Bridal Fashion Trend Report: Colorful Wedding Gowns

Wary of white? Designers are offering up bolder-hued options for brides who dare to be different.

Who says brides must wear white? Vera Wang's Spring 2013 collection includes a one shoulder mermaid gown in Dahlia, and Oscar de la Renta offers a light blue gown. Photographs courtesy of Vera Wang Bride and Oscar de la Renta.

Regular viewers of the bevy of wedding-related reality shows on TV these days may be familiar with the varying shades of gowns available—a veritable sea of muted hues. You’ve got diamond, ivory, candlelight, cream, ecru, off-white, and white-white. 

But now, thanks to top bridal designers, blue, crimson, and oatmeal have joined the fray. Vera Wang, Oscar de la Renta, Ramona Keveza, and Watters are just a handful of the designers who opted to send color down the runway at the Spring 2013 bridal market fashion shows. Wang’s collection featured her signature frothy layers of tulle and organza in varying shades of scarlet (the previous season, she designed in black and nude hues), while de la Renta presented a girlier take with periwinkle tulle covered in white eyelet. Watters’s Palm Springs gown, a confection of blush tulle, has been making the editorial circuit since last year, as the soft pink turned out to be a hit with brides.

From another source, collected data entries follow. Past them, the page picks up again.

-- ==== Sys2Proof/Laws/Bus.lean ====
section
/-! SUPPORT. The address map said by place, and what an access does once its place is known. -/

namespace Sys2Proof.Machine

/-! ### The address map (R41) -/

theorem regAt_eq_none {offset : Nat} (h : 0x18 < offset) : regAt offset = none := by
  unfold regAt
  split <;> first | rfl | omega

theorem slenAt_slot {p : Params} {i : Nat} (h : i < p.nmax) : slenAt p (0x40000 + 4 * i) = some (.slen i) := by
  have h1 : (0x40000 + 4 * i - 0x40000) = 4 * i := by omega
  unfold slenAt
  rw [h1, if_pos ⟨by omega, by omega, by omega⟩, Nat.mul_div_cancel_left _ (by omega)]

theorem placeOf_slen {p : Params} {i : Nat} (h : i < p.nmax) : placeOf p (0x40000 + 4 * i) 32 = some (.slen i) := by
  rw [placeOf, if_pos rfl, regAt_eq_none (by omega)]
  exact slenAt_slot h

theorem placeOf_inByte {p : Params} {i : Nat} (h : i < p.bufCap) : placeOf p (0x10000000 + i) 8 = some (.inByte i) := by
  simp [placeOf, bufferAt, h]

theorem Params.CapacityOk.bufCap_le {p : Params} (h : p.CapacityOk) : p.bufCap ≤ 2 ^ 28 := h.2.2.2.2

theorem placeOf_outByte {p : Params} (hc : p.CapacityOk) {i : Nat} (h : i < p.bufCap) :
    placeOf p (0x20000000 + i) 8 = some (.outByte i) := by
  have hb := Params.CapacityOk.bufCap_le hc
  have h1 : 0x20000000 + i - 0x20000000 = i := by omega
  rw [placeOf, if_neg (by decide), if_pos rfl, bufferAt, if_neg (by omega), h1, if_pos ⟨by omega, h⟩]

/-- A 32-bit access reaches a register, or a slot of SLEN; an 8-bit access a byte of IN or OUT; no other reaches anything. -/
theorem placeOf_cases {p : Params} {offset width : Nat} {q : Place} (h : placeOf p offset width = some q) :
    (width = 32 ∧ (regAt offset = some q ∨
      ∃ i < p.nmax, offset = 0x40000 + 4 * i ∧ q = .slen i)) ∨
    (width = 8 ∧ ((∃ i < p.bufCap, offset = 0x10000000 + i ∧ q = .inByte i) ∨
      ∃ i < p.bufCap, offset = 0x20000000 + i ∧ q = .outByte i)) := by
  unfold placeOf at h
  split at h
  · next hw =>
    refine .inl ⟨hw, ?_⟩
    split at h
    · next r hr => exact .inl (hr.trans h)
    · simp only [slenAt] at h
      split at h
      · next hs => exact .inr ⟨_, hs.2.2, by omega, by simpa using h.symm⟩
      · cases h
  · split at h
    · next hw =>
      refine .inr ⟨hw, ?_⟩
      simp only [bufferAt] at h
      split at h
      · next hb => exact .inl ⟨_, hb.2, by omega, by simpa using h.symm⟩
      · split at h
        · next hb => exact .inr ⟨_, hb.2, by omega, by simpa using h.symm⟩
        · cases h
    · cases h

/-! ### Accesses -/

theorem State.hostAccess_read {s : State} {offset width : Nat} {q : Place} (h : placeOf s.params offset width = some q) :
    s.hostAccess (.read offset width) = { s with reply := some (s.readPlace q) } := by
  simp only [State.hostAccess, h]

theorem State.hostAccess_write {s : State} {offset width : Nat} {v : Reg} {q : Place}
    (h : placeOf s.params offset width = some q) :
    s.hostAccess (.write offset width v) = { s.writePlace q v with reply := some .accepted } := by
  simp only [State.hostAccess, h]

/-- While BUSY no write does anything (R53). -/
theorem State.writePlace_busy {s : State} (h : s.state = .busy) (q : Place) (v : Reg) : s.writePlace q v = s := by
  simp only [State.writePlace, h, if_true]

/-- Everything an accepted write can do (R57, R16). -/
theorem State.writePlace_cases (s : State) (q : Place) (v : Reg) :
    s.writePlace q v = s ∨
    (s.state ≠ .busy ∧
      ((q = .cfg ∧ s.writePlace q v = { s with cfg := cfgWritten v }) ∨
       (q = .descLo ∧ s.writePlace q v = { s with descLo := v }) ∨
       (q = .descHi ∧ s.writePlace q v = { s with descHi := v }) ∨
       (∃ i, q = .slen i ∧ s.writePlace q v = s.writeSlen i (v.setWidth 16)) ∨
       (∃ i, q = .inByte i ∧ s.writePlace q v = s.writeIn i (v.setWidth 8)) ∨
       (q = .ctrl ∧ v.getLsbD 0 = true ∧ s.writePlace q v = s.start) ∨
       (q = .ctrl ∧ v.getLsbD 0 = false ∧ v.getLsbD 1 = true ∧ (s.state = .done ∨ s.state = .error) ∧
          s.writePlace q v = s.clear))) := by
  by_cases hb : s.state = .busy
  · exact .inl (State.writePlace_busy hb q v)
  · cases q with
    | cap => left; simp [State.writePlace]
    | cfg => right; refine ⟨hb, .inl ⟨rfl, ?_⟩⟩; simp [State.writePlace, hb]
    | descLo => right; refine ⟨hb, .inr (.inl ⟨rfl, ?_⟩)⟩; simp [State.writePlace, hb]
    | descHi => right; refine ⟨hb, .inr (.inr (.inl ⟨rfl, ?_⟩))⟩; simp [State.writePlace, hb]
    | ctrl =>
      have he : s.writePlace .ctrl v = s.writeCtrl v := by simp only [State.writePlace, hb, if_false]
      rw [he]
      unfold State.writeCtrl
      rw [if_neg hb]
      cases h0 : v.getLsbD 0 with
      | true => exact .inr ⟨hb, .inr (.inr (.inr (.inr (.inr (.inl ⟨rfl, rfl, by simp⟩)))))⟩
      | false =>
        cases h1 : v.getLsbD 1 with
        | false => left; simp
        | true =>
          by_cases hd : s.state = .done ∨ s.state = .error
          · exact .inr ⟨hb, .inr (.inr (.inr (.inr (.inr (.inr ⟨rfl, rfl, rfl, hd, by simp⟩)))))⟩
          · left; simp [State.clear, hd]
    | status => left; simp [State.writePlace]
    | outLen => left; simp [State.writePlace]
    | slen i => right; refine ⟨hb, .inr (.inr (.inr (.inl ⟨i, rfl, ?_⟩)))⟩; simp only [State.writePlace, hb, if_false]
    | inByte i => right; refine ⟨hb, .inr (.inr (.inr (.inr (.inl ⟨i, rfl, ?_⟩))))⟩; simp only [State.writePlace, hb, if_false]
    | outByte i => left; simp [State.writePlace]

end Sys2Proof.Machine
end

Watters’s “Palm Springs” gown in Oatmeal. Photo courtesy of Watters. 
A scarlet gown from Romona Keveza. 

We talked with local gown buyers about decidedly non-white wedding dresses and whether the Washington bride will follow this trend.

Carine Krawiec, owner of Georgetown designer bridal shop, Carine’s Bridal Atelier, says she’s glad to see color infusing standard bridal style.

“Wedding dresses are becoming more of a fashion statement,” she says, explaining the recent trend toward color comes out of the wedding industry’s ambition to use a more haute couture approach to wedding-day apparel. She says she saw many bridal designers taking inspiration from couturiers like Christian Dior for spring 2013.

Jennifer Johnston, manager of The Bridal Salon at Saks Jandel, and the exclusive retailer of Vera Wang Bride in Washington, says she finds it refreshing to see gowns in color. But whether local brides will want to take part in the trend in a big way has yet to be determined.

A red look from Vera Wang’s spring 2013 collection. Photo courtesy Vera Wang Bridal.

Johnston says Washington brides tend to be more conservative, so she doesn’t expect many orders of Wang’s red creation (let’s face it: it’s tough to pull off a scarlet wedding gown). However, the woman who dreams of wearing one of the popular designer’s pricey creations down the aisle is not relegated to red. Even if the dress went down the runway in crimson, it can be ordered in ivory.

“I will expect to see clients from other countries such as China or India requesting red. The color represents good luck in some cultures,” explains Johnston.

Two looks incorporating color from Oscar de la Renta’s spring 2013 fashion show.

We polled several local brides-to-be, all of whom said they were too conservative or traditional to go for a wedding gown with shades of pink, blue, or red.

But Krawiec reminds that it’s rare when for a bride to know she wants before she starts actually trying on gowns. Seeing herself in the styles has a huge impact on dress selection. “There is always that traditional bride who tries on a colored gown as her wild card and falls in love with it,” she says.